L’étude de Brüne suggère que le déficit en théorie de l’esprit dans la schizophrénie hébéphrénique chez un groupe de patients stabilisés soit lié au QI verbal plus faible des patients, alors que l’analyse en sous-groupe des patients dont le QI verbal est significativement semblable à celui des témoins ne permet pas de mettre en évidence ce déficit, et ceci quel que soit l’âge de début des troubles et la durée de la maladie. Ce résultat est discutable vu la faible taille du sous-groupe (12 schizophrènes versus 12 témoins). Il émet l’hypothèse que les déficits de théorie de l’esprit dans la schizophrénie pourraient être corrélés à des altérations plus globales des processus intégratifs aux niveaux perceptifs, émotionnels et cognitifs, ainsi que des altérations de la mémoire de travail (Brüne, 2003). Dans une autre étude, il met en avant l’importance de l’intégrité de la théorie de l’esprit dans la compréhension des métaphores dans la schizophrénie, en plus du niveau d’intelligence et de l’intégrité des fonctions exécutives (Brüne et Bodenstein, 2005). Pour Mo et collaborateurs, la compréhension de la métaphore dans la schizophrénie serait liée à la théorie de l’esprit de second ordre, indépendamment du QI des sujets (Mo, Su, Chan, et Liu, 2008).

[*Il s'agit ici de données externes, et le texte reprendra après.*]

/-- A step of a COMMIT that ends OK begins the next at once, with its sector, page and bytes: pages of the cue image in sector 1,
then pages of the section table and the five sections in sector 0, the rest 0xFF (when the bytes are formed is the model's choice,
log 17; the slot byte of a lane with no autostart slot too, log 28). Step 25 ends the commit with STORE_DONE for sector 0 and
address 1,536; a step that ends VERIFY_FAIL ends it there, with its sector SUSPECT. -/
def Obligations.CommitStepsFollow : Prop :=
  ∀ (r : OpRecord) (k : Nat) (s : State), s.op = some r → r.op = .commit → r.commitStep = some k → s.coldWait = false →
    let m := (r.finished s.mem).1
    let directory := s.clips.cells.flatMap fun c => match c.record with
      | none => List.replicate 19 0
      | some q => [1, q.format.code] ++ be24 q.base ++ be24 q.count ++ [q.loopMode.code]
          ++ (match q.loop with
              | none => [0, 0, 0, 0, 0, 0]
              | some l => be24 l.start ++ be24 l.finish)
          ++ be16 q.step
          ++ (match q.release with
              | none => [0, 0]
              | some p => [BitVec.ofNat 8 p.rate, p.scale.code])
    let cues := s.cues.cells.flatMap cueBytes
    let bindings := s.trg.bindings.cells.flatMap fun b => [if b.enabled then 1 else 0] ++ codeBytes b.code
      ++ [BitVec.ofNat 8 b.lane.val, BitVec.ofNat 8 b.entry.val, if b.clear then 1 else 0, b.policy.code
          , BitVec.ofNat 8 b.holdoff]
    let filter := BitVec.ofNat 8 s.trg.filterList.length :: s.trg.filterList.flatMap codeBytes
    let settings := [if s.out.mode = .stereo then 0 else 1] ++ be16 s.out.leftMaster ++ be16 s.out.rightMaster
      ++ [if s.out.mute = .muted ∨ s.out.mute = .muting then 1 else 0, BitVec.ofNat 8 s.out.deadZone, s.trg.rate.code
          , s.trg.report.code]
    let autostart := s.autostart.cells.flatMap fun a => match a with
      | none => [0, 0]
      | some slot => [1, BitVec.ofNat 8 slot.val]
    let entry (b : List Byte) : List Byte := be16 b.length ++ halfBytes (crc16 b)
    let sectorZero := entry directory ++ entry cues ++ entry bindings ++ entry filter ++ entry settings ++ entry autostart
      ++ directory ++ bindings ++ filter ++ settings ++ autostart
    let holds (page : List Byte) (image : List Byte) (p : Nat) : Prop :=
      page.length = 256 ∧ ∀ j, j < 256 → page.getD j 0 = image.getD (p * 256 + j) 0xFF
    ((r.finished s.mem).2 = .ok → 1 ≤ k → k < 25 → ∃ t u, exec .storeStepDone s = .next t ∧ t.op = some u ∧ u.op = .commit
      ∧ u.commitStep = some (k + 1) ∧ t.evq = s.evq ∧ t.mem = m
      ∧ u.sector = (if k < 17 then 1 else 0)
      ∧ u.page = (if k < 17 then some (4096 + (k - 1) * 256) else if k = 17 then none else some ((k - 18) * 256))
      ∧ u.limitLeft = (if k = 17 then 50 else 5) ∧ u.data = none
      ∧ (k < 17 → ∃ page, u.image = some page ∧ holds page cues (k - 1))
      ∧ (k = 17 → u.image = none)
      ∧ (17 < k → ∃ page, u.image = some page ∧ holds page sectorZero (k - 18))
      ∧ (t.sectors.get u.sector).busy = true ∧ (t.sectors.get u.sector).openMark = true)
    ∧ ((r.finished s.mem).2 = .ok → k = 25 → r.sector = 0 → r.page = some 1536 → ∃ t, exec .storeStepDone s = .next t
      ∧ t.op = none ∧ t.mem = m
      ∧ t.evq = (s.post .storeDone 0 0 0 (eventValue 2 0 6 0)).evq
      ∧ (t.sectors.get 0).busy = false ∧ (t.sectors.get 0).openMark = false)
    ∧ ((r.finished s.mem).2 = .verifyFail → ∃ t, exec .storeStepDone s = .next t ∧ t.op = none ∧ t.mem = m
      ∧ t.sectors = s.sectors.set r.sector
          { s.sectors.get r.sector with busy := false, openMark := false, suspect := true }
      ∧ t.evq = (s.post .storeDone r.sector.val 0 2 (eventValue 2 (BitVec.ofNat 8 (r.address / 65536))
          (BitVec.ofNat 8 (r.address / 256)) (BitVec.ofNat 8 r.address))).evq)
    ∧ (r.page = none → (r.finished s.mem).2 = .ok ∧ ∀ a, Memory.read m a
        = if r.sector.val * 4096 ≤ a ∧ a < r.sector.val * 4096 + 4096 then 0xFF else Memory.read s.mem a)
    ∧ (∀ p d, r.page = some p → r.data = none → r.image = some d → d.length = 256 → Memory.wf s.mem = true →
        (∀ j, j < 256 → Memory.read m (p + j) = Memory.read s.mem (p + j) &&& d.getD j 0)
        ∧ (∀ a, ¬(p ≤ a ∧ a < p + 256) → Memory.read m a = Memory.read s.mem a)
        ∧ ((∀ j, j < 256 → Memory.read m (p + j) = d.getD j 0) → (r.finished s.mem).2 = .ok)
        ∧ ((∃ j, j < 256 ∧ Memory.read m (p + j) ≠ d.getD j 0) → (r.finished s.mem).2 = .verifyFail))

/-! ### Cue memory -/

/-- CUE WRITE: a block of another length, the first field that fails in the order of R60, a commit in flight and a slot that a lane
depends on refuse it; else the slot holds the block, and with no lane starved at the slot nothing else changes; a lane that
starves there takes the new block, here a WAIT_TIME. -/
def Obligations.CueWriteStoresAndWakes : Prop :=
  (∀ (tag slot : Byte) (block : List Byte) (s : State), s.takesRequests →
     let active := ∃ l : Fin 4, (s.lane l).slot = some slot.toFin
       ∧ ((s.lane l).state = .running ∨ (s.lane l).state = .waiting ∨ (s.lane l).state = .paused
         ∨ (s.lane l).state = .faulted)
     let p (i : Nat) : Nat := (block.getD i 0).toNat
     let last := (block.getD 1 0).getLsbD 0 = true
     let pause := (block.getD 1 0).getLsbD 1 = true
     let bad : Option Nat :=
       if p 0 = 0 ∨ 9 < p 0 then some 0
       else if (last ∧ pause) ∨ (p 0 = 8 ∧ (last ∨ pause)) then some 1
       else if 31 < p 3 then some 3
       else if p 0 = 1 then
         if 63 < p 4 then some 4 else if 3 < p 5 then some 5 else if 7 < p 6 then some 6 else if 7 < p 7 then some 7
         else if 4095 < p 10 * 256 + p 11 then some 10 else if 15 < p 12 then some 12
         else if p 15 / 16 % 4 = 3 then some 15 else none
       else if p 0 = 2 then
         if 3 < p 4 then some 4 else if 4095 < p 5 * 256 + p 6 then some 5 else if p 7 = 0 then some 7
         else if 3 < p 8 then some 8 else if 2 < p 9 then some 9 else none
       else if p 0 = 3 ∨ p 0 = 4 ∨ p 0 = 6 then (if 3 < p 4 then some 4 else none)
       else if p 0 = 5 then (if p 4 = 0 ∧ p 5 = 0 then some 4 else none)
       else if p 0 = 8 then (if p 5 = 0 then some 5 else none)
       else none
     (block.length ≠ 16 → exec (.cueWrite tag slot block) s = .next (s.replying tag 0xA0 .badLength []))
     ∧ (∀ i, block.length = 16 → bad = some i →
         exec (.cueWrite tag slot block) s = .next (s.replying tag 0xA0 .badField [BitVec.ofNat 8 (i + 1)]))
     ∧ (block.length = 16 → bad = none → ∃ b, cueBlockOf block = .ok b)
     ∧ (∀ i, block.length = 16 → cueBlockOf block = .error i →
         exec (.cueWrite tag slot block) s = .next (s.replying tag 0xA0 .badField [BitVec.ofNat 8 (i + 1)]))
     ∧ ∀ b, block.length = 16 → cueBlockOf block = .ok b →
       (s.commitInFlight = true → exec (.cueWrite tag slot block) s = .next (s.replying tag 0xA0 .busy []))
       ∧ (s.commitInFlight = false → active →
           exec (.cueWrite tag slot block) s = .next (s.replying tag 0xA0 .slotActive []))
       ∧ (s.commitInFlight = false → ¬active →
           (∀ l : Fin 4, ¬((s.lane l).state = .starved ∧ (s.lane l).slot = some slot.toFin)) →
           exec (.cueWrite tag slot block) s
             = .next ({ s with cues := s.cues.set slot.toFin (some b) }.replying tag 0xA0 .ok [])))
  ∧ (∀ (tag slot : Byte) (block : List Byte) (b : CueBlock) (t : Nat) (l : Fin 4) (s : State), s.takesRequests →
       block.length = 16 → cueBlockOf block = .ok b → b.op = .waitTime t → s.commitInFlight = false →
       (s.lane l).state = .starved → (s.lane l).slot = some slot.toFin →
       (∀ k : Fin 4, k ≠ l → (s.lane k).slot ≠ some slot.toFin) →
       exec (.cueWrite tag slot block) s = .next (
         { s with
           cues := s.cues.set slot.toFin (some b)
           lanes := s.lanes.set l { s.lane l with state := .waiting, wait := some (.time t), budget := 0 } }.replying
         tag 0xA0 .ok []))

/-- CUE CLEAR: every slot of the range becomes EMPTY, or none does. CUE READ answers the sixteen bytes of each slot of the range
in order, and changes nothing. -/
def Obligations.CueClearAndCueRead : Prop :=
  (∀ (tag first last : Byte) (s : State), s.takesRequests →
     let active := ∃ (l : Fin 4) (k : Fin 256), (s.lane l).slot = some k ∧ first.toNat ≤ k.val ∧ k.val ≤ last.toNat
       ∧ ((s.lane l).state = .running ∨ (s.lane l).state = .waiting ∨ (s.lane l).state = .paused
         ∨ (s.lane l).state = .faulted)
     (last.toNat < first.toNat → exec (.cueClear tag first last) s = .next (s.replying tag 0xA1 .badField [1]))
     ∧ (first.toNat ≤ last.toNat → s.commitInFlight = true →
         exec (.cueClear tag first last) s = .next (s.replying tag 0xA1 .busy []))
     ∧ (first.toNat ≤ last.toNat → s.commitInFlight = false → active →
         exec (.cueClear tag first last) s = .next (s.replying tag 0xA1 .slotActive []))
     ∧ (first.toNat ≤ last.toNat → s.commitInFlight = false → ¬active →
         ∃ cues, exec (.cueClear tag first last) s = .next ({ s with cues := cues }.replying tag 0xA1 .ok [])
           ∧ ∀ k : Fin 256, cues.get k = if first.toNat ≤ k.val ∧ k.val ≤ last.toNat then none else s.cues.get k))
  ∧ (∀ (tag first count : Byte) (s : State), s.takesRequests →
       (count.toNat = 0 ∨ 16 < count.toNat ∨ 255 < first.toNat + count.toNat - 1 →
         exec (.cueRead tag first count) s = .next (s.replying tag 0xA2 .badField [1]))
       ∧ (1 ≤ count.toNat → count.toNat ≤ 16 → first.toNat + count.toNat ≤ 256 →
         exec (.cueRead tag first count) s = .next (s.replying tag 0xA2 .ok
           ((List.range count.toNat).flatMap fun k =>
             if h : first.toNat + k < 256 then cueBytes (s.cues.get ⟨first.toNat + k, h⟩) else []))))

Pour Langdon (2004), le déficit de théorie de l’esprit serait lié aux difficultés de compréhension de l’ironie dans la schizophrénie, mais non lié aux difficultés de compréhension des métaphores. Les difficultés de compréhension des métaphores seraient quant à lui expliquées par des difficultés d’intégration sémantique chez les patients schizophrènes (Langdon et Coltheart, 2004).

Pour d’autres, la compréhension de la métaphore serait liée à la théorie de l’esprit de premier ordre, alors que la compréhension de l’ironie serait liée à la théorie de l’esprit de second ordre (Sperber et Wilson, 2002). Ceci concorderait avec les résultats de certaines études développementales suggérant que la compréhension de la métaphore est acquise avant la compréhension de l’ironie (Winner, 1997), dans la même chronologie que l’acquisition de la théorie de l’esprit de premier, puis de second ordre.

Ainsi, les difficultés de théorie de l’esprit seraient en rapport avec les troubles de la communication et de la compréhension du langage figuré dans la schizophrénie.